Prisão em São Pedro da Aldeia
O goleiro Bruno Fernandes das Dores de Souza, conhecido como goleiro Bruno, foi preso na noite desta quinta-feira (7), em São Pedro da Aldeia, na Região dos Lagos, no Rio de Janeiro. Segundo a Polícia Militar do Rio de Janeiro, Bruno, que era considerado foragido da Justiça, não ofereceu resistência e colaborou com as equipes.
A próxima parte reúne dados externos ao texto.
-- ==== Sys2Proof/Machine/ExecPower.lean ====
section
/-! DEFINITION. The meanings of the commands of power die, spindle and actuators (spec/08). -/
namespace Sys2Proof.Machine

/-- STATUS_FRAME (R184): The logic die sends its status frame to the power die. -/
def execStatusFrame (s : State) : Host.Outcome State Fault Refusal :=
  s.run (Mach.clocked 28 64 (statusFrame))

/-- STATUS_FRAME_TIMEOUT (R184): No status frame for 1 ms: the power die floats the spindle and retracts. -/
def execStatusFrameTimeout (s : State) : Host.Outcome State Fault Refusal :=
  s.run (statusFrameTimeout)

/-- DRV_OC (R190): A bridge current above 3,600 mA turns the bridge off and reports a DRV fault. -/
def execDrvOc (a : Actuator) (s : State) : Host.Outcome State Fault Refusal :=
  s.run (Mach.watched (drvOc a))

/-- DRV_OPEN (R190): Low current against a reference for 1 ms reports an OPEN fault and retracts. -/
def execDrvOpen (a : Actuator) (s : State) : Host.Outcome State Fault Refusal :=
  s.run (Mach.watched (drvOpen a))

/-- DRV_MA_LIMIT (R190): A microactuator limit held for 100 us reports a fault and retracts. -/
def execDrvMaLimit (a : Actuator) (k : HeadSlot) (s : State) : Host.Outcome State Fault Refusal :=
  s.run (Mach.watched (drvMaLimit a k))

/-- DRV_OT (R190): The power die reaches 150 C; all four actuators fault and retract. -/
def execDrvOt (s : State) : Host.Outcome State Fault Refusal :=
  s.run (Mach.watched (drvOt))

/-- POWER_DIE_WARN (R190): The power die reaches 135 C and raises an event. -/
def execPowerDieWarn (s : State) : Host.Outcome State Fault Refusal :=
  s.run (powerDieWarn)

/-- LISTEN_END (R191): The 50 ms LISTEN step ends and leads to CATCH, STOPBRAKE or ALIGN. -/
def execListenEnd (s : State) : Host.Outcome State Fault Refusal :=
  s.run (Mach.clocked 28 32 (listenEnd))

/-- STOPBRAKE_END (R191): Back-EMF below 50 mV for 500 ms ends STOPBRAKE. -/
def execStopbrakeEnd (s : State) : Host.Outcome State Fault Refusal :=
  s.run (Mach.clocked 28 32 (stopbrakeEnd))

/-- ALIGN_END (R191): ALIGN_MS expires and RAMP begins. -/
def execAlignEnd (s : State) : Host.Outcome State Fault Refusal :=
  s.run (Mach.clocked 28 32 (alignEnd))

/-- RAMP_TIMEOUT (R193): RAMP exceeds 2,000 ms after reaching HAND_RPM and the attempt fails. -/
def execRampTimeout (s : State) : Host.Outcome State Fault Refusal :=
  s.run (Mach.clocked 28 32 (rampTimeout))

/-- OBSERVER_UPDATE (R194): The flux observer integrates and updates angle and speed every 5 us. -/
def execObserverUpdate (x : Sensed) (s : State) : Host.Outcome State Fault Refusal :=
  s.run (Mach.clocked 28 32 (observerUpdate x))

/-- ELECTRICAL_PERIOD_END (R195): At the end of an electrical period the plausibility tests run and CONF and SPN_SPEED
update. -/
def execElectricalPeriodEnd (s : State) : Host.Outcome State Fault Refusal :=
  s.run (Mach.clocked 28 32 (electricalPeriodEnd))

/-- CATCH_TIMEOUT (R199): The 500 ms catch timer expires; the actuators retract and Promenade restarts. -/
def execCatchTimeout (s : State) : Host.Outcome State Fault Refusal :=
  s.run (Mach.clocked 28 32 (catchTimeout))

/-- INHIBIT_RELEASE (R200): The spindle write inhibit returns to 0 after REVS clean revolutions. -/
def execInhibitRelease (s : State) : Host.Outcome State Fault Refusal :=
  s.run (Mach.clocked 28 32 (inhibitRelease))

/-- SPN_DEMAND_WRITE (R203): A write to SPN_DEMAND.LEVEL starts, retargets or stops the spindle. -/
def execSpnDemandWrite (level : BitVec 8) (s : State) : Host.Outcome State Fault Refusal :=
  s.run (Mach.clocked 28 32 (spnDemandWrite level))

/-- SPN_CTRL_WRITE (R191): A write to SPN_CTRL enables the spindle or sets the brake mode. -/
def execSpnCtrlWrite (w : Word) (s : State) : Host.Outcome State Fault Refusal :=
  s.run (Mach.clocked 28 32 (spnCtrlWrite w))

/-- STOPPING_BEGIN (R204): With every actuator PARKED, a pending stop enters STOPPING. -/
def execStoppingBegin (s : State) : Host.Outcome State Fault Refusal :=
  s.run (Mach.clocked 28 32 (stoppingBegin))

/-- STOPPED_DETECT (R204): Back-EMF below 50 mV for 500 ms reports STOPPED. -/
def execStoppedDetect (s : State) : Host.Outcome State Fault Refusal :=
  s.run (Mach.clocked 28 32 (stoppedDetect))

/-- CHOPPER_ON (R205): The rail reaches 13.8 V and the chopper turns on. -/
def execChopperOn (s : State) : Host.Outcome State Fault Refusal :=
  s.run (chopperOn)

/-- CHOPPER_OFF (R205): The rail falls to 13.2 V and the chopper turns off. -/
def execChopperOff (s : State) : Host.Outcome State Fault Refusal :=
  s.run (chopperOff)

/-- CHOPPER_SELF_TEST (R205): At STOPPED to LISTEN the chopper pulses for 20 us. -/
def execChopperSelfTest (s : State) : Host.Outcome State Fault Refusal :=
  s.run (Mach.watched (chopperSelfTest))

/-- CHOPPER_OPEN_CHECK (R205): 5 us after turn-on a low chopper current makes it faulty with CAUSE OPEN. -/
def execChopperOpenCheck (ma : Nat) (s : State) : Host.Outcome State Fault Refusal :=
  s.run (Mach.watched (chopperOpenCheck ma))

/-- CHOPPER_SHORT (R205): Chopper current above 6 A makes it faulty with CAUSE SHORT. -/
def execChopperShort (s : State) : Host.Outcome State Fault Refusal :=
  s.run (Mach.watched (chopperShort))

/-- LADDER_L1_ENTER (R206): The rail reaches 14.5 V; the stop changes to short brake and the chopper is made faulty. -/
def execLadderL1Enter (s : State) : Host.Outcome State Fault Refusal :=
  s.run (Mach.watched (ladderL1Enter))

/-- LADDER_L2_ENTER (R206): The rail reaches 15.5 V; the phases float, writes are inhibited and VCMs use slow decay. -/
def execLadderL2Enter (s : State) : Host.Outcome State Fault Refusal :=
  s.run (Mach.watched (ladderL2Enter))

/-- LADDER_L2_LEAVE (R206): The rail falls to 15.0 V; a spindle that was in RUN enters CATCH. -/
def execLadderL2Leave (s : State) : Host.Outcome State Fault Refusal :=
  s.run (ladderL2Leave)

/-- LADDER_L3_ENTER (R206): The rail reaches 16.0 V; every power-stage output turns off. -/
def execLadderL3Enter (s : State) : Host.Outcome State Fault Refusal :=
  s.run (Mach.watched (ladderL3Enter))

/-- LADDER_L3_LEAVE (R206): The rail leaves L3 and every loaded actuator retracts at once. -/
def execLadderL3Leave (s : State) : Host.Outcome State Fault Refusal :=
  s.run (ladderL3Leave)

/-- SPN_BRK_FAULT_CLEAR (R207): Writing 1 to SPN_BRK.FAULT clears FAULT, CAUSE and ACK. -/
def execSpnBrkFaultClear (s : State) : Host.Outcome State Fault Refusal :=
  s.run (Mach.clocked 28 32 (spnBrkFaultClear))

/-- SPN_BRK_ACK (R207): A write of SPN_BRK.ACK = 1 permits stops by short brake. -/
def execSpnBrkAck (s : State) : Host.Outcome State Fault Refusal :=
  s.run (Mach.clocked 28 32 (spnBrkAck))

/-- RETRACT_START (R209): A retract request starts the velocity, climb and park sequence. -/
def execRetractStart (a : Actuator) (s : State) : Host.Outcome State Fault Refusal :=
  s.run (Mach.watched (retractStart a))

/-- RETRACT_VELOCITY_END (R209): Velocity below 25 % of target for 2 ms ends the velocity phase. -/
def execRetractVelocityEnd (a : Actuator) (s : State) : Host.Outcome State Fault Refusal :=
  s.run (retractVelocityEnd a)

/-- RETRACT_CLIMB_END (R209): The 30 ms climb phase ends and Park begins. -/
def execRetractClimbEnd (a : Actuator) (s : State) : Host.Outcome State Fault Refusal :=
  s.run (retractClimbEnd a)

/-- RETRACT_PARK_END (R209): The 50 ms park phase ends and PARKED becomes 1. -/
def execRetractParkEnd (a : Actuator) (s : State) : Host.Outcome State Fault Refusal :=
  s.run (Mach.watched (fun m => (retractParkEnd a m).afterSave))

/-- RETRACT_TIMEOUT (R209): 250 ms without reaching Park: the sequence jumps to Park and RET_TO is set. -/
def execRetractTimeout (a : Actuator) (s : State) : Host.Outcome State Fault Refusal :=
  s.run (Mach.watched (retractTimeout a))

/-- LOW_SPEED_RETRACT (R208): A measured speed below MINRPM with heads loaded retracts every actuator. -/
def execLowSpeedRetract (s : State) : Host.Outcome State Fault Refusal :=
  s.run (Mach.watched (lowSpeedRetract))

/-- LOAD (R210): VCM_CMDn.LOAD starts a head load, or is ignored with VCM_ERR.LOAD. -/
def execLoad (a : Actuator) (s : State) : Host.Outcome State Fault Refusal :=
  s.run (Mach.clocked 28 33 (Mach.watched (load a)))

/-- UNLOAD (R208): VCM_CMDn.UNLOAD retracts that actuator. -/
def execUnload (a : Actuator) (s : State) : Host.Outcome State Fault Refusal :=
  s.run (Mach.clocked 28 33 (Mach.watched (unload a)))

/-- LOAD_TIMEOUT (R210): No lock within 200 ms of load: the power die retracts and sets LOAD_TO. -/
def execLoadTimeout (a : Actuator) (s : State) : Host.Outcome State Fault Refusal :=
  s.run (Mach.clocked 28 33 (Mach.watched (loadTimeout a)))

end Sys2Proof.Machine
end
O ex-jogador do Flamengo possuía um mandado de prisão em aberto.
A ação de prisão foi resultado de uma troca de informações entre a Polícia Militar do Rio de Janeiro e a Polícia Militar de Minas Gerais. Após ser detido, o goleiro foi encaminhado à 125ª DP (São Pedro da Aldeia) para o cumprimento do mandado. A ocorrência foi posteriormente encaminhada à 127ª DP (Armação dos Búzios).
Foragido após revogação do livramento condicional
A foto do ex-goleiro Bruno constava em um cartaz de procurados divulgado pela Polícia Civil do Estado do Rio de Janeiro. Condenado pelo homicídio de Eliza Samudio, o atleta passou a ser considerado foragido após a perda do benefício do livramento condicional.
De acordo com o Tribunal de Justiça do Rio de Janeiro (TJRJ), um mandado de prisão foi expedido no dia 5 de março pela Vara de Execuções Penais. A decisão ocorreu após a Justiça constatar que Bruno descumpriu uma das condições impostas para a manutenção do benefício.
Viagem ao Acre sem autorização
Segundo o processo, o ex-jogador deixou o estado do Rio de Janeiro sem autorização judicial. Ele viajou para o Acre no dia 15 de fevereiro, apenas quatro dias após ter obtido o livramento condicional. A decisão que concedeu o benefício determinava que ele não poderia se ausentar do estado sem prévia autorização do Juízo da Execução Penal.
A viagem aconteceu durante o retorno do ex-goleiro ao futebol profissional. No dia 15 de fevereiro, Bruno se apresentou ao Vasco-AC. Três dias depois, ele foi regularizado no Boletim Informativo Diário (BID) da CBF.
Decisão judicial e validade do mandado
Na decisão que revogou o benefício, o juiz Rafael Estrela Nóbrega considerou que o deslocamento sem autorização representou o descumprimento das condições estabelecidas para o livramento condicional. O mandado de prisão expedido tem validade de 16 anos.